=== TASK GOAL ===
Copy out each record below, exactly as given.

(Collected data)
-- ==== Sys2Proof/Machine/Flags.lean ====
section
/-! DEFINITION. The results and conditions that the Cuff core computes: the arithmetic functions of R329 and R330 and
the branch conditions of R332. The core has no flag register; a comparison leaves its result in RD or decides a
branch. -/

namespace Sys2Proof.Machine

/-- ADD (R329). -/
def aluAdd (a b : Word) : Word := a + b

/-- SUB (R329). -/
def aluSub (a b : Word) : Word := a - b

/-- AND (R329). -/
def aluAnd (a b : Word) : Word := a &&& b

/-- OR (R329). -/
def aluOr (a b : Word) : Word := a ||| b

/-- XOR (R329). -/
def aluXor (a b : Word) : Word := a ^^^ b

/-- SHL (R329). -/
def aluShl (a b : Word) : Word := a <<< (fieldOf b 0 5)

/-- SHR (R329). -/
def aluShr (a b : Word) : Word := a >>> (fieldOf b 0 5)

/-- SRA (R329). -/
def aluSra (a b : Word) : Word := a.sshiftRight (fieldOf b 0 5)

/-- SLT (R329). -/
def aluSlt (a b : Word) : Word := if a.slt b then 1 else 0

/-- SLTU (R329). -/
def aluSltu (a b : Word) : Word := if a.ult b then 1 else 0

/-- MUL (R329). -/
def aluMul (a b : Word) : Word := a * b

/-- MULH (R329). -/
def aluMulh (a b : Word) : Word := BitVec.ofInt 32 (a.toInt * b.toInt / 0x100000000)

/-- MULHU (R329). -/
def aluMulhu (a b : Word) : Word := BitVec.ofNat 32 (a.toNat * b.toNat / 0x100000000)

/-- MIN (R329). -/
def aluMin (a b : Word) : Word := if a.slt b then a else b

/-- MAX (R329). -/
def aluMax (a b : Word) : Word := if a.slt b then b else a

/-- MINU (R329). -/
def aluMinu (a b : Word) : Word := if a.ult b then a else b

/-- MAXU (R329). -/
def aluMaxu (a b : Word) : Word := if a.ult b then b else a

/-- Leading and trailing zero bits of a word, 32 for zero (R329). -/
def leadingZeros (a : Word) : Nat :=
  ((List.range 32).takeWhile (fun i => !a.getLsbD (31 - i))).length
def trailingZeros (a : Word) : Nat := ((List.range 32).takeWhile (fun i => !a.getLsbD i)).length

/-- POPC (R329). -/
def aluPopc (a : Word) : Word := BitVec.ofNat 32 (setBits a.toNat 32).length

/-- CLZ (R329). -/
def aluClz (a : Word) : Word := BitVec.ofNat 32 (leadingZeros a)

/-- CTZ (R329). -/
def aluCtz (a : Word) : Word := BitVec.ofNat 32 (trailingZeros a)

/-- ADDI (R330): `w` is the instruction word that carries the immediate. -/
def aluAddi (a w : Word) : Word := a + sext16 w

/-- ANDI (R330): `w` is the instruction word that carries the immediate. -/
def aluAndi (a w : Word) : Word := a &&& zext16 w

/-- ORI (R330): `w` is the instruction word that carries the immediate. -/
def aluOri (a w : Word) : Word := a ||| zext16 w

/-- XORI (R330): `w` is the instruction word that carries the immediate. -/
def aluXori (a w : Word) : Word := a ^^^ zext16 w

/-- SLTI (R330): `w` is the instruction word that carries the immediate. -/
def aluSlti (a w : Word) : Word := if a.slt (sext16 w) then 1 else 0

/-- SLTIU (R330): `w` is the instruction word that carries the immediate. -/
def aluSltiu (a w : Word) : Word := if a.ult (sext16 w) then 1 else 0

/-- SHLI (R330): `w` is the instruction word that carries the immediate. -/
def aluShli (a w : Word) : Word := a <<< (fieldOf w 0 5)

/-- SHRI (R330): `w` is the instruction word that carries the immediate. -/
def aluShri (a w : Word) : Word := a >>> (fieldOf w 0 5)

/-- SRAI (R330): `w` is the instruction word that carries the immediate. -/
def aluSrai (a w : Word) : Word := a.sshiftRight (fieldOf w 0 5)

/-- The condition of BEQ (R332). -/
def condBeq (a b : Word) : Bool := a == b

/-- The condition of BNE (R332). -/
def condBne (a b : Word) : Bool := a != b

/-- The condition of BLT (R332). -/
def condBlt (a b : Word) : Bool := a.slt b

/-- The condition of BGE (R332). -/
def condBge (a b : Word) : Bool := !a.slt b

/-- The condition of BLTU (R332). -/
def condBltu (a b : Word) : Bool := a.ult b

/-- The condition of BGEU (R332). -/
def condBgeu (a b : Word) : Bool := !a.ult b

end Sys2Proof.Machine
end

=== ANSWER FOR THIS EXERCISE ===
-- ==== Sys2Proof/Machine/Flags.lean ====
section
/-! DEFINITION. The results and conditions that the Cuff core computes: the arithmetic functions of R329 and R330 and
the branch conditions of R332. The core has no flag register; a comparison leaves its result in RD or decides a
branch. -/

namespace Sys2Proof.Machine

/-- ADD (R329). -/
def aluAdd (a b : Word) : Word := a + b

/-- SUB (R329). -/
def aluSub (a b : Word) : Word := a - b

/-- AND (R329). -/
def aluAnd (a b : Word) : Word := a &&& b

/-- OR (R329). -/
def aluOr (a b : Word) : Word := a ||| b

/-- XOR (R329). -/
def aluXor (a b : Word) : Word := a ^^^ b

/-- SHL (R329). -/
def aluShl (a b : Word) : Word := a <<< (fieldOf b 0 5)

/-- SHR (R329). -/
def aluShr (a b : Word) : Word := a >>> (fieldOf b 0 5)

/-- SRA (R329). -/
def aluSra (a b : Word) : Word := a.sshiftRight (fieldOf b 0 5)

/-- SLT (R329). -/
def aluSlt (a b : Word) : Word := if a.slt b then 1 else 0

/-- SLTU (R329). -/
def aluSltu (a b : Word) : Word := if a.ult b then 1 else 0

/-- MUL (R329). -/
def aluMul (a b : Word) : Word := a * b

/-- MULH (R329). -/
def aluMulh (a b : Word) : Word := BitVec.ofInt 32 (a.toInt * b.toInt / 0x100000000)

/-- MULHU (R329). -/
def aluMulhu (a b : Word) : Word := BitVec.ofNat 32 (a.toNat * b.toNat / 0x100000000)

/-- MIN (R329). -/
def aluMin (a b : Word) : Word := if a.slt b then a else b

/-- MAX (R329). -/
def aluMax (a b : Word) : Word := if a.slt b then b else a

/-- MINU (R329). -/
def aluMinu (a b : Word) : Word := if a.ult b then a else b

/-- MAXU (R329). -/
def aluMaxu (a b : Word) : Word := if a.ult b then b else a

/-- Leading and trailing zero bits of a word, 32 for zero (R329). -/
def leadingZeros (a : Word) : Nat :=
  ((List.range 32).takeWhile (fun i => !a.getLsbD (31 - i))).length
def trailingZeros (a : Word) : Nat := ((List.range 32).takeWhile (fun i => !a.getLsbD i)).length

/-- POPC (R329). -/
def aluPopc (a : Word) : Word := BitVec.ofNat 32 (setBits a.toNat 32).length

/-- CLZ (R329). -/
def aluClz (a : Word) : Word := BitVec.ofNat 32 (leadingZeros a)

/-- CTZ (R329). -/
def aluCtz (a : Word) : Word := BitVec.ofNat 32 (trailingZeros a)

/-- ADDI (R330): `w` is the instruction word that carries the immediate. -/
def aluAddi (a w : Word) : Word := a + sext16 w

/-- ANDI (R330): `w` is the instruction word that carries the immediate. -/
def aluAndi (a w : Word) : Word := a &&& zext16 w

/-- ORI (R330): `w` is the instruction word that carries the immediate. -/
def aluOri (a w : Word) : Word := a ||| zext16 w

/-- XORI (R330): `w` is the instruction word that carries the immediate. -/
def aluXori (a w : Word) : Word := a ^^^ zext16 w

/-- SLTI (R330): `w` is the instruction word that carries the immediate. -/
def aluSlti (a w : Word) : Word := if a.slt (sext16 w) then 1 else 0

/-- SLTIU (R330): `w` is the instruction word that carries the immediate. -/
def aluSltiu (a w : Word) : Word := if a.ult (sext16 w) then 1 else 0

/-- SHLI (R330): `w` is the instruction word that carries the immediate. -/
def aluShli (a w : Word) : Word := a <<< (fieldOf w 0 5)

/-- SHRI (R330): `w` is the instruction word that carries the immediate. -/
def aluShri (a w : Word) : Word := a >>> (fieldOf w 0 5)

/-- SRAI (R330): `w` is the instruction word that carries the immediate. -/
def aluSrai (a w : Word) : Word := a.sshiftRight (fieldOf w 0 5)

/-- The condition of BEQ (R332). -/
def condBeq (a b : Word) : Bool := a == b

/-- The condition of BNE (R332). -/
def condBne (a b : Word) : Bool := a != b

/-- The condition of BLT (R332). -/
def condBlt (a b : Word) : Bool := a.slt b

/-- The condition of BGE (R332). -/
def condBge (a b : Word) : Bool := !a.slt b

/-- The condition of BLTU (R332). -/
def condBltu (a b : Word) : Bool := a.ult b

/-- The condition of BGEU (R332). -/
def condBgeu (a b : Word) : Bool := !a.ult b

end Sys2Proof.Machine
end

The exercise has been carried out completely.